What this task involves: Please print each record that follows precisely as it appears.

[Saved data entries]
[Start of section]
/-- TEAM_END (R223): when every slot of the team is EXITED or EMPTY, none is AWAY or PARKED, and none of its engine commands runs. -/
def State.teamEnd (s : State) (id : Nat) : State :=
  match s.team id with
  | none => s
  | some tm =>
    let ms := s.members id
    let done := tm.savedIn.isEmpty && ms.all (fun t => (s.thread t).st == .exited) && !s.engineBusy tm
      && (tm.st == .issuing || tm.st == .queued || tm.st == .forming)
    if !done then s
    else
      let gs := ms.map (fun t => (s.thread t).gslot)
      let s1 := (s.retireName tm).modGang tm.key tm.asid (fun g => { g with holds := g.holds.filter (fun x => !gs.contains x.gslot) })
      let s2 := ms.foldl State.emptySlot s1
      let s3 := tm.cores.foldl (fun st c => st.modCore c (fun k => { k with team := none })) s2
      let s4 := ({ s3 with teams := s3.teams.filter (fun x => x.id != id) } : State).reform tm
      (tm.islands.foldl (fun st x => st.retarget x.1) s4).endGang tm.key tm.asid

/-- Are all threads of a team present (R222)? -/
def State.complete (s : State) (tm : Team) : Bool :=
  decide ((if tm.packed then tm.count else tm.size) ≤ (s.members tm.id).length)

/-- A team whose first condition of R222 holds enters its island's start queue (R445). -/
def State.tryQueue (s : State) (id : Nat) : State :=
  match s.team id with
  | none => s
  | some tm =>
    if tm.st = .forming ∧ (s.complete tm ∨ tm.windowClosed) then s.modTeam id (fun x => { x with st := .queued, queueTick := s.time }) else s

/-- The place of a team index (R218). -/
def teamPlace (tm : Team) (tidx : Nat) : Tid :=
  match tm.upper with
  | some u => if tidx < teamHalf tm then .arr tm.core tidx else .arr u (tidx - teamHalf tm)
  | none => .arr tm.core tidx

/-- A thread enters its slot (R126, R222, R238, R288): READY at its PC, at a safe point, after a MODULE acquire; REGRP's payload goes to g4. -/
def State.enterSlot (s : State) (tm : Team) (m : Migrant) : State :=
  let t := teamPlace tm m.th.tidx
  let c := match t with | .arr c _ => c | .lat h => h
  let k := s.core c
  let issuing := tm.st == .issuing
  let th0 : Thread := { m.th with team := some tm.id, gslot := m.gslot, st := .ready, wait := .none, safe := true, live := none,
                                  age := if issuing then k.nextAge else 0, since := s.cycle (.arr c), promoted := none, yielded := false, regrp := none }
  let th := match m.th.regrp with
    | some (_, v) => th0.setReg 4#6 v
    | none => th0
  let s1 := s.setThread t th
  let s2 := if issuing then s1.modCore c (fun x => { x with nextAge := x.nextAge + 1 }) else s1
  let s3 := { s2 with migrants := s2.migrants.filter (fun x => x.id != m.id) }
  (s3.acquire t .module).tryQueue tm.id

/-- MIGR_ARRIVAL (R221, R222, R288): the thread enters its slot when its team is admitted, and is held at the die otherwise. -/
def execMigrArrival (id : Nat) (s : State) : Out :=
  match s.migrants.find? (·.id == id) with
  | none => .next s
  | some m =>
    match m.team.bind s.team with
    | none => .next s
    | some tm =>
      if m.st ≠ .moving then .next s
      else if tm.resident then .next (s.enterSlot tm m)
      else
        let first := !s.migrants.any (fun x => x.team == m.team && x.st == .held)
        let s1 := if first then
            { s.modTeam tm.id (fun x => { x with firstTick := s.time, order := s.nextId, rises := 0 }) with nextId := s.nextId + 1 } else s
        .next { s1 with migrants := s1.migrants.map (fun x => if x.id = id then { x with st := .held, tick := s.time } else x) }

/-- The priority at which a waiting team stands (R221). -/
def Team.level (tm : Team) : Nat := Nat.min 3 (tm.prio + tm.rises)

/-- Does a core admit a team of an address space (R221, R235)? -/
def State.admitsCore (s : State) (asid : BitVec 16) (c : Nat) : Bool :=
  (s.core c).team.isNone && (match s.partOf c with
    | some p => p.2.asid == asid && (p.2.st == 0 || p.2.st == 3 || p.2.st == 4) && p.2.cmd != 2#2
    | none => true)

/-- May a waiting team be admitted to its unit (R221)? -/
def State.admissible (s : State) (tm : Team) : Bool :=
  tm.st == .waiting && (tm.packed || s.migrants.any (fun m => m.team == some tm.id && m.st == .held))
    && tm.cores.all (s.admitsCore tm.asid)
    && !s.teams.any (fun x => x.key == tm.key && x.asid == tm.asid && x.core == tm.core && x.st == .waiting && decide (x.num < tm.num))

/-- The order in which waiting teams are admitted (R221). -/
def admitBefore (x y : Team) : Bool :=
  decide (y.level < x.level) || (x.level == y.level && (decide (x.firstTick < y.firstTick)
    || (x.firstTick == y.firstTick && decide (x.key.toNat ≤ y.key.toNat))))

/-- The pool bytes of a forming team's SCR, ACC and LOG regions are zero, and every full/empty bit is empty (R199, R219). -/
def State.clearPool (s : State) (c : Nat) (p : Word) : State :=
  let lo := poolPa s.fuses c (partREG p * 8192)
  let n := (partSCR p + partACC p + partLOG p) * 8192
  let inside (a : Nat) : Bool := decide (lo ≤ a) && decide (a < lo + n)
  { s with mem := s.mem.filter (fun x => !inside x.1), full := s.full.filter (fun a => !inside a), pages := staleAt s.pages lo n,
           bad := s.bad.filter (fun g => !(inside (g * 32) && inside (g * 32 + 31))) }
[End of section]
Answer space:
/-- TEAM_END (R223): when every slot of the team is EXITED or EMPTY, none is AWAY or PARKED, and none of its engine commands runs. -/
def State.teamEnd (s : State) (id : Nat) : State :=
  match s.team id with
  | none => s
  | some tm =>
    let ms := s.members id
    let done := tm.savedIn.isEmpty && ms.all (fun t => (s.thread t).st == .exited) && !s.engineBusy tm
      && (tm.st == .issuing || tm.st == .queued || tm.st == .forming)
    if !done then s
    else
      let gs := ms.map (fun t => (s.thread t).gslot)
      let s1 := (s.retireName tm).modGang tm.key tm.asid (fun g => { g with holds := g.holds.filter (fun x => !gs.contains x.gslot) })
      let s2 := ms.foldl State.emptySlot s1
      let s3 := tm.cores.foldl (fun st c => st.modCore c (fun k => { k with team := none })) s2
      let s4 := ({ s3 with teams := s3.teams.filter (fun x => x.id != id) } : State).reform tm
      (tm.islands.foldl (fun st x => st.retarget x.1) s4).endGang tm.key tm.asid

/-- Are all threads of a team present (R222)? -/
def State.complete (s : State) (tm : Team) : Bool :=
  decide ((if tm.packed then tm.count else tm.size) ≤ (s.members tm.id).length)

/-- A team whose first condition of R222 holds enters its island's start queue (R445). -/
def State.tryQueue (s : State) (id : Nat) : State :=
  match s.team id with
  | none => s
  | some tm =>
    if tm.st = .forming ∧ (s.complete tm ∨ tm.windowClosed) then s.modTeam id (fun x => { x with st := .queued, queueTick := s.time }) else s

/-- The place of a team index (R218). -/
def teamPlace (tm : Team) (tidx : Nat) : Tid :=
  match tm.upper with
  | some u => if tidx < teamHalf tm then .arr tm.core tidx else .arr u (tidx - teamHalf tm)
  | none => .arr tm.core tidx

/-- A thread enters its slot (R126, R222, R238, R288): READY at its PC, at a safe point, after a MODULE acquire; REGRP's payload goes to g4. -/
def State.enterSlot (s : State) (tm : Team) (m : Migrant) : State :=
  let t := teamPlace tm m.th.tidx
  let c := match t with | .arr c _ => c | .lat h => h
  let k := s.core c
  let issuing := tm.st == .issuing
  let th0 : Thread := { m.th with team := some tm.id, gslot := m.gslot, st := .ready, wait := .none, safe := true, live := none,
                                  age := if issuing then k.nextAge else 0, since := s.cycle (.arr c), promoted := none, yielded := false, regrp := none }
  let th := match m.th.regrp with
    | some (_, v) => th0.setReg 4#6 v
    | none => th0
  let s1 := s.setThread t th
  let s2 := if issuing then s1.modCore c (fun x => { x with nextAge := x.nextAge + 1 }) else s1
  let s3 := { s2 with migrants := s2.migrants.filter (fun x => x.id != m.id) }
  (s3.acquire t .module).tryQueue tm.id

/-- MIGR_ARRIVAL (R221, R222, R288): the thread enters its slot when its team is admitted, and is held at the die otherwise. -/
def execMigrArrival (id : Nat) (s : State) : Out :=
  match s.migrants.find? (·.id == id) with
  | none => .next s
  | some m =>
    match m.team.bind s.team with
    | none => .next s
    | some tm =>
      if m.st ≠ .moving then .next s
      else if tm.resident then .next (s.enterSlot tm m)
      else
        let first := !s.migrants.any (fun x => x.team == m.team && x.st == .held)
        let s1 := if first then
            { s.modTeam tm.id (fun x => { x with firstTick := s.time, order := s.nextId, rises := 0 }) with nextId := s.nextId + 1 } else s
        .next { s1 with migrants := s1.migrants.map (fun x => if x.id = id then { x with st := .held, tick := s.time } else x) }

/-- The priority at which a waiting team stands (R221). -/
def Team.level (tm : Team) : Nat := Nat.min 3 (tm.prio + tm.rises)

/-- Does a core admit a team of an address space (R221, R235)? -/
def State.admitsCore (s : State) (asid : BitVec 16) (c : Nat) : Bool :=
  (s.core c).team.isNone && (match s.partOf c with
    | some p => p.2.asid == asid && (p.2.st == 0 || p.2.st == 3 || p.2.st == 4) && p.2.cmd != 2#2
    | none => true)

/-- May a waiting team be admitted to its unit (R221)? -/
def State.admissible (s : State) (tm : Team) : Bool :=
  tm.st == .waiting && (tm.packed || s.migrants.any (fun m => m.team == some tm.id && m.st == .held))
    && tm.cores.all (s.admitsCore tm.asid)
    && !s.teams.any (fun x => x.key == tm.key && x.asid == tm.asid && x.core == tm.core && x.st == .waiting && decide (x.num < tm.num))

/-- The order in which waiting teams are admitted (R221). -/
def admitBefore (x y : Team) : Bool :=
  decide (y.level < x.level) || (x.level == y.level && (decide (x.firstTick < y.firstTick)
    || (x.firstTick == y.firstTick && decide (x.key.toNat ≤ y.key.toNat))))

/-- The pool bytes of a forming team's SCR, ACC and LOG regions are zero, and every full/empty bit is empty (R199, R219). -/
def State.clearPool (s : State) (c : Nat) (p : Word) : State :=
  let lo := poolPa s.fuses c (partREG p * 8192)
  let n := (partSCR p + partACC p + partLOG p) * 8192
  let inside (a : Nat) : Bool := decide (lo ≤ a) && decide (a < lo + n)
  { s with mem := s.mem.filter (fun x => !inside x.1), full := s.full.filter (fun a => !inside a), pages := staleAt s.pages lo n,
           bad := s.bad.filter (fun g => !(inside (g * 32) && inside (g * 32 + 31))) }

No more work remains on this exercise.